Exercise details: Please report every line in the entries that contains the string "congrArg".

Records provided:
>>
theorem reachTop_halted {p : Polarity} (hhalted : s.oc.device = .halted)
    (hcause : s.oc.halt.cause = .syncLost ∨ s.oc.halt.cause = .valveFailed) (hpolarity : (s.ct.tracks.get b).polarity = some p)
    (hsync : (s.ct.tracks.get b).sync ≠ .outOfSync) (hlimit : s.ct.settings.limit ≤ (s.ct.tracks.get b).synthesisedRun + 1) :
    reachTop b s = loseSync b (noteSynthesised b none s) := by
  have hstopped : counterRuns s b = false := by simp [counterRuns, hhalted]
  have hmeets : meetsHalt s b = true := by
    simp [meetsHalt, hhalted, hcause, hpolarity, hsync, hlimit]
  have hnoted := noteSynthesised_eq (b := b) none s
  have hlimit' : (noteSynthesised b none s).ct.settings.limit ≤ ((noteSynthesised b none s).ct.tracks.get b).synthesisedRun := by
    rw [hnoted]
    simpa using hlimit
  have hleft : (noteSynthesised b none s).oc.device ≠ .run := by
    rw [hnoted]
    simp [hhalted]
  have hcloses : closeAtTop b s = noteSynthesised b none s := by
    simp [closeAtTop, hstopped, hmeets]
  rw [reachTop, if_pos (by simp [hmeets])]
  simp only [hcloses, if_pos hlimit']
  rw [loseTogether_alone b _ (losesWith_stopped hleft), loseAtLimit_reached hlimit']

theorem SynthClosed.slr {p : Polarity} (h : SynthClosed b p s t) : t.slr = s.slr := (congrArg State.slr h.rest :)

theorem SynthClosed.causes {p : Polarity} (h : SynthClosed b p s t) : t.causes = s.causes := (congrArg State.causes h.rest :)

theorem SynthClosed.lockFrequency {p : Polarity} (h : SynthClosed b p s t) : t.oc.lockFrequency = s.oc.lockFrequency :=
  (congrArg (·.oc.lockFrequency) h.rest :)

/-- A closure whose record is appended leaves the recorder free. -/
theorem SynthClosed.stays_free {p : Polarity} (h : SynthClosed b p s t) (hoff : s.hr.triggers = 0) (hfree : s.hr.capture = .free) :
    t.hr.triggers = 0 ∧ t.hr.capture = .free := by
  rw [h.appended hoff hfree]
  exact ⟨hoff, hfree⟩

theorem exec_crossingSynthesized (hheld : inReset s = false) : exec (.crossingSynthesized b) s = .next (reachTop b s) :=
  congrArg Host.Outcome.next (running_free _ s hheld)

/-- R6, R8, R62: the loss of one branch's sync alone. -/
theorem exec_loses_alone {a : AngleCounter} (hheld : inReset s = false) (hrun : s.oc.device = .run)
    (hcounter : (s.ct.tracks.get b).counter = some a) (hmarks : NoMarks b s) (hfree : s.hr.capture = .free) (hoff : s.hr.triggers = 0)
    (hlimit : s.ct.settings.limit ≤ (s.ct.tracks.get b).synthesisedRun + 1)
    (hothers : ∀ c, c ≠ b → ∀ y, (s.ct.tracks.get c).counter = some y →
       y.count < 2048 + s.ct.settings.halfWidth ∨ (s.ct.tracks.get c).synthesisedRun + 1 < s.ct.settings.limit) :
    ∃ t, exec (.crossingSynthesized b) s = .next t ∧ t.oc.device = .halted ∧ t.oc.tripRequest = true ∧
      t.oc.fallbackActive = true ∧ t.oc.halt = ⟨.syncLost, some b, none, none, some s.slr.frameIndex⟩ ∧
      (t.ct.tracks.get b).sync = .outOfSync ∧ (t.causes.get b).sync = true ∧
      (∀ c, c ≠ b → t.causes.get c = s.causes.get c ∧ (t.ct.tracks.get c).counter = none) ∧ (∀ c, BranchIdle t c) ∧
      (t.sli.events.get .syncLost).count = bump 255 (s.sli.events.get .syncLost).count ∧
      (t.sli.events.get .halted).count = bump 255 (s.sli.events.get .halted).count ∧
      (t.ct.tracks.get b).synthesisedRun = (s.ct.tracks.get b).synthesisedRun + 1 ∧
      t.hr.nextSeq = s.hr.nextSeq + 1 ∧ t.pli.latch = none := by
  have hexec := exec_crossingSynthesized (b := b) hheld
  have hruns : counterRuns s b = true := (counterRuns_iff b).mpr ⟨hrun, by simp [hcounter]⟩
  have hclosed := synthesise_closes (b := b) hrun rfl hmarks.missesBelow
  have hloses := reachTop_loses hruns (by rw [atTop_noMarks hmarks]; exact hruns)
    (by rw [atTop_noMarks hmarks, hclosed.settings, hclosed.track_self]; exact hlimit)
  rw [atTop_noMarks hmarks, hclosed.loses_alone hrun hlimit hothers] at hloses
  rw [hloses] at hexec
  have hhalts := loseSync_halts (b := b) (hclosed.device.trans hrun)
  generalize synthesise b s = u at hclosed hexec hhalts
  have htrack : (loseSync b u).ct.tracks.get b = haltTrack { u.ct.tracks.get b with sync := .outOfSync } := by
    rw [hhalts.ct]
    simp
  refine ⟨_, hexec, by rw [hhalts.oc], by rw [hhalts.oc], by rw [hhalts.oc], by rw [hhalts.oc, hclosed.slr], by rw [htrack]; rfl, ?_,
    fun c hc => ⟨?_, (hhalts.idle c).1⟩, hhalts.idle, ?_, ?_, ?_, ?_, hhalts.latch⟩
  · rw [hhalts.causes, PerBranch.get_set_self]
  · rw [hhalts.causes, PerBranch.get_set_ne _ _ _ _ hc, hclosed.causes]
  · rw [hhalts.lost, hclosed.events _ (by decide)]
  · rw [hhalts.halted, hclosed.events _ (by decide)]
  · rw [htrack, hclosed.track_self]
    rfl
  · rw [hhalts.nextSeq, hclosed.numbered hoff hfree]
<<
Exercise output:
theorem SynthClosed.slr {p : Polarity} (h : SynthClosed b p s t) : t.slr = s.slr := (congrArg State.slr h.rest :)
theorem SynthClosed.causes {p : Polarity} (h : SynthClosed b p s t) : t.causes = s.causes := (congrArg State.causes h.rest :)
  (congrArg (·.oc.lockFrequency) h.rest :)
  congrArg Host.Outcome.next (running_free _ s hheld)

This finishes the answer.